*YOUR INSTRUCTIONS:* Reproduce the opening lines of the records exactly, up to and including the line in which "published with the" occurs.

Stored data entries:

-- ==== Sys2Proof/Tests/Slice0.lean ====
section
/-! SUPPORT. The model's own tests. Ill-formed commands that WellFormed refuses; worked examples of spec/ and check values published with the
algorithms; and for each statement with hypotheses one theorem witness_<name> that gives, for each of its clauses, a state and operands
that meet the clause's hypotheses together. -/

section

/- The witnesses are elaborated one after the other: many at once need more memory than the check allows. -/
set_option Elab.async false

namespace Sys2Proof.Machine

/-- A change of the state. -/
def State.upd1 (s : State) (f : State → State) : State := f s

end Sys2Proof.Machine

namespace Sys2Proof.Tests

open Sys2Proof Sys2Proof.Machine

def kf0 : KiteFrame := ⟨1, 0, false, true, 0, 0, 0, 0, 0, false, 0, 0, 0, 0, []⟩
def evt0 : Event := ⟨0x0101, none, 0, 0, 0, 0, 0, 0, false, 0, 0, 0, false, [], false⟩
def pkt0 : Packet := ⟨[], 0, true, 0, 0, 0, false, false, 0⟩
def run0 : Run := ⟨0, 0, [], .sounding, 0, 0, [], [], [], [], 0, false, [], 0, 0, 0, false, none, 0, none, []⟩
def rec0 : SignedRec := ⟨1, 0, false, 0, 0, 0, 0, 0, 0, 0, 0, 0, 0, 0, 0, 0, [], [], 0, 0, 0, 0, 0, none⟩
def log0 : LogRec := ⟨true, false, 0, 0, none, 0, 0, 0, 0, 0, 0, [], [], 0⟩
def slot0 : AuthSlot := ⟨0, 0, 0, 0, false, 0, 0, 0⟩
def cal0 : CalRec := ⟨0, 0, 0, 0, 1, 0x40000000, 0, 0, 0, 0, 0⟩
def saf0 : SafetyRec := ⟨0, false, false, false, false, false, Vector.replicate 6 0, Vector.replicate 6 0, 0, 0, 0, 20, 1, 10, 500, 20, 30, 500⟩
/-- A profile of one state of each class 0 and 4. -/
def prof0 : LoadedProfile := ⟨0, { id := 0, dc := false, proxMode := 0, zpEn := false, initial := 0, fault := 1, roles := Vector.replicate 8 0, iMax := 6000, iMin := 6000, d0CloseMain := 2000, d0OpenMain := 2000, d0CloseAux := 2000, d0OpenAux := 2000, fbOffClose := 0, fbOffOpen := 0, contTimeout := 20, lockTimeout := 50, debounce := 1, zpCloseLane := 0, zpOpenLane := 0, vside := false, proxDebounce := 1, states := [⟨0, 0, 0, 0, 0⟩, ⟨0, 0, 4, 0, 0⟩], trans := [], actions := [] }, saf0, ⟨0, 4, 1, 95, 0, 5000, 400, []⟩, false, false, 0, true⟩

def bk0 : Bank := ⟨0, 0, 0, true⟩
def tx0 : Transaction := ⟨0, .auth1, 0, 0, [], 0, 0, 0, 0, 0, 0, bk0, bk0, 0, false, [], false, false, 0, []⟩
def rx0 : KiteRx := ⟨[], 0, 0, 0⟩
def in0 : ShareIn := ⟨0, 0, 1, 0, 0, 0, 0, 1, 0, 0, 0, 0⟩
def claim0 : Claim := ⟨in0, [], 0, 0, 0, false⟩

/-- The machine of the witnesses: as after reset, running. -/
def live : State := { State.reset with
  glb.phase := .running, glb.perst := false, rng.linkUp := true, plc.en := true, plc.mac := 0x02AB00000000
  pwr.domains := Vector.replicate 19 { up := true }
  lanes := Vector.replicate 128 { link := .up }
  ctxs := Vector.replicate 128 { bound := true, enabled := true, waiting := false }
  mpl.q := Vector.replicate 1024 { high := 64, low := 32 }
  seq.profiles := [prof0] }

/-- A command of ring 0 with an opcode and PARAM words. -/
def wc (op : Nat) (params : List Word) (handle : BitVec 16 := 0) (device : Bool := false) (data : List Byte := []) (at_ : Nat := 0) : Cmd :=
  ⟨0, 0, BitVec.ofNat 16 op, device, false, false, false, handle, 0x11, at_, params, data⟩

/-- The command is in flight and may take effect. -/
def fly (c : Cmd) (s : State) : State := { s with rng := { s.rng with cmds := [⟨c, .ready, false, none, false, none⟩] } }

theorem ready_of {s : State} {c : Cmd} {op : Nat} (h : (c.opcode.toNat == op && (startable s c).isSome &&
    (List.finRange 19).all fun d => opDomain op != some d || (vget s.pwr.domains d).up) = true) : Ready s c op := by
  simp only [Bool.and_eq_true, beq_iff_eq, List.all_eq_true, Bool.or_eq_true, bne_iff_ne, ne_eq] at h
  refine ⟨h.1.1, h.1.2, fun d hd => ?_⟩
  rcases h.2 d (List.mem_finRange d) with k | k
  · exact absurd hd k
  · exact k

theorem host_of {s : State} (h : (s.glb.phase == .running && !s.glb.perst && !s.tim.refHoldover && s.rng.linkUp && !s.rng.d3hot) = true) :
    HostReaches s := by
  simp at h
  exact ⟨h.1.1.1.1, h.1.1.1.2, h.1.1.2, h.1.2, h.2⟩

theorem bar_of {s : State} (h : (s.glb.phase == .running && !s.glb.perst && !s.tim.refHoldover && s.rng.linkUp && !s.rng.d3hot && !s.upd.recovery) = true) :
    BarReaches s := by
  simp at h
  exact ⟨⟨h.1.1.1.1.1, h.1.1.1.1.2, h.1.1.1.2, h.1.1.2, h.1.2⟩, h.2⟩

theorem context_of {s : State} {c : Cmd} {o : Fin 128} (h : (s.ofHandle c.handle.toNat == some o && (s.lane o).link == .up && !(s.ctx o).waiting &&
    !(s.ctx o).paused) = true) : ToContext s c o := by
  simp at h
  exact ⟨h.1.1.1, h.1.1.2, h.1.2, h.2⟩



/-- Rings 0 and 16 are enabled, and the host has placed a command. -/
def fetching : State := (live.onRing 0 (fun x => { x with en := true, role := 1, hostIdx := 1 })).onRing 16 (fun x => { x with en := true })

theorem some_getD {α : Type} {x : Option α} (d : α) (h : x.isSome = true) : x = some (x.getD d) := by
  cases x <;> simp_all

def mk0 : Mark := ⟨.config, 0, false, 0, false⟩
def prof1 : LoadedProfile := { prof0 with prof.states := [⟨0, 1, 0, 0, 0⟩, ⟨0, 0, 4, 0, 0⟩], prof.trans := [⟨0, 1, 0xFF, 0, 0, 0, 0⟩] }

theorem ne_not (b : Bool) : b ≠ !b := by cases b <;> decide

theorem few_ones {v w : BitVec 384} (h : v = 0) : ones (v &&& w) ≤ 32 := by
  subst h; simp [ones]

theorem many_ones {v w : BitVec 384} (h : v = BitVec.allOnes 384) : 32 < ones w → 32 < ones (v &&& w) := by
  subst h; rw [BitVec.allOnes_and]; exact id

theorem pair_of {α β : Type} {x : α × β} {a : α} (h : x.1 = a) : x = (a, x.2) := by subst h; rfl

/-- A signature of the challenge of the test: r = s = the x coordinate of the base point. -/
def sig0 : List Byte := beBytes 32 p256G.1
/-- The public key it belongs to, computed outside the model. -/
def pub0 : List Byte := beBytes 32 0xa64dee11ec2784ba187751586e3e3bade8401a5d0612c66a0eee60cfbab3f780 ++ beBytes 32 0x726cda33803b9047bffec1dfff4d08e096bd357dabbfdda496a11c2c3394f999

def ko0 : KiteOut := ⟨kf0, 0, none⟩
/-- An unicast frame. -/
def ko1 : KiteOut := ⟨{ kf0 with bcast := false, ackReq := true, dest := 1 }, 0, none⟩
/-- A HELLO frame without payload, sealed under the key 0. -/
def sealed0 : KiteRx := ⟨129 :: List.replicate 30 0 ++ [203, 67, 197, 208, 83, 77, 231, 117, 228, 27, 234, 130], 0, 0, 0⟩
/-- The same frame under another key. -/
def sealed1 : KiteRx := ⟨129 :: List.replicate 30 0 ++ [65, 255, 35, 26, 153, 203, 55, 84, 214, 19, 101, 245], 0, 0, 0⟩
/-- Kite runs and has a key. -/
def kiting : State := ({ live with kit.en := true } : State).onKey 3 (fun x => { x with state := .valid })
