-- ==== Sys2Proof/Machine/Triggers.lean ====
section
/-!
DEFINITION. The Trigger and Return Unit: decisions of armed triggers, pulse ends, synthesised returns,
and what RESTART does to the unit.
-/

namespace Sys2Proof.Machine

/-- The state with one eye's trigger output changed. -/
def onEyeTrigger (e : Eye) (f : EyeTrigger → EyeTrigger) (s : State) : State :=
  { s with trig := { s.trig with eyes := s.trig.eyes.set e (f (s.trig.eyes.get e)) } }

/-- Whether a pulse still occupies the time `t`: its end is at or after `t` (R51, log 23). -/
def Pulse.occupies (p : Pulse) (t : Time) : Bool := decide (since p.start t ≤ since p.start p.stop)

/-- An eye's entry is withheld at `t` when the last pulse of the eye ends at or after `t` (R51). -/
def EyeTrigger.withholds (y : EyeTrigger) (t : Time) : Bool :=
  match y.lastPulse with
  | some p => p.occupies t
  | none => false

/-- The ticks from a VIRTUAL trigger to its synthesised return (R58). -/
def synthDelay (e : Eye) (loopSkew : Int) : Nat :=
  match e with
  | .left => 50
  | .right => (max 0 (50 + loopSkew)).toNat

/-- The trigger of an entry is issued now: the line goes ACTIVE for a DRIVEN one, the last pulse is
recorded, and a VIRTUAL one schedules its synthesised return (R51, R58). -/
def issueTrigger (e : Eye) (n : Entry) (s : State) : State :=
  let pulse : Pulse := ⟨n.slot, n.time, later n.time n.exposure⟩
  match n.treatment with
  | .driven => onEyeTrigger e (fun y => { y with active := true, lastPulse := some pulse }) s
  | .virtual =>
    let s1 := onEyeTrigger e (fun y => { y with lastPulse := some pulse }) s
    let due := later n.time (synthDelay e n.loopSkew)
    { s1 with trig := { s1.trig with synth := s1.trig.synth.set e (s1.trig.synth.get e ++ [due]) } }

/-- The first entry of an eye whose trigger time is now. -/
def dueEntry (e : Eye) (s : State) : Option Entry :=
  (s.trig.eyes.get e).waiting.find? fun n => n.time == s.now

/-- The entry of an eye whose trigger time is now, if there is one, is decided and leaves the pending list:
issued, or withheld because the last pulse has not ended before now. The decision is handed to the Pair
Matcher (R51, R71). -/
def decideTrigger (e : Eye) (s : State) : State :=
  match dueEntry e s with
  | none => s
  | some n =>
    let s1 := onEyeTrigger e (fun y => { y with waiting := y.waiting.eraseP fun m => m.time == s.now }) s
    if (s1.trig.eyes.get e).withholds n.time then decideSlot n.slot e none s1
    else decideSlot n.slot e (some n.time) (issueTrigger e n s1)

/-- Whether an eye's pulse on the line ends now (R52). -/
def pulseEndDue (e : Eye) (s : State) : Bool :=
  let y := s.trig.eyes.get e
  y.active && (y.lastPulse.map (·.stop)) == some s.now

/-- Both lines forced INACTIVE, both pending lists and the synthesised returns discarded, and both
last-pulse records absent (R55). -/
def TriggerUnit.cut : TriggerUnit := TriggerUnit.pinReset

/-- TRIGGER_DECISION (R51). -/
def execTriggerDecision (e : Eye) (s : State) : Host.Outcome State Fault Refusal := live s (decideTrigger e)

/-- TRIGGER_PULSE_END: the line becomes INACTIVE at its pulse's end; the last pulse is kept (R52). -/
def execTriggerPulseEnd (e : Eye) (s : State) : Host.Outcome State Fault Refusal :=
  live s fun s => if pulseEndDue e s then onEyeTrigger e (fun y => { y with active := false }) s else s

/-- A synthesised return of an eye that falls due now is handed to the Pair Matcher (R58). -/
def handSynth (e : Eye) (s : State) : State :=
  if (s.trig.synth.get e).contains s.now then
    assignReturn e
      { s with trig := { s.trig with synth := s.trig.synth.set e ((s.trig.synth.get e).erase s.now) } }
  else s

/-- SYNTH_RETURN. -/
def execSynthReturn (e : Eye) (s : State) : Host.Outcome State Fault Refusal := live s (handSynth e)

end Sys2Proof.Machine
end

*WRITTEN REPLY:*
-- ==== Sys2Proof/Tests/Slice0.lean ====
section
/-! SUPPORT. The model's own tests. Ill-formed commands that WellFormed refuses; worked examples of spec/ and check values published with the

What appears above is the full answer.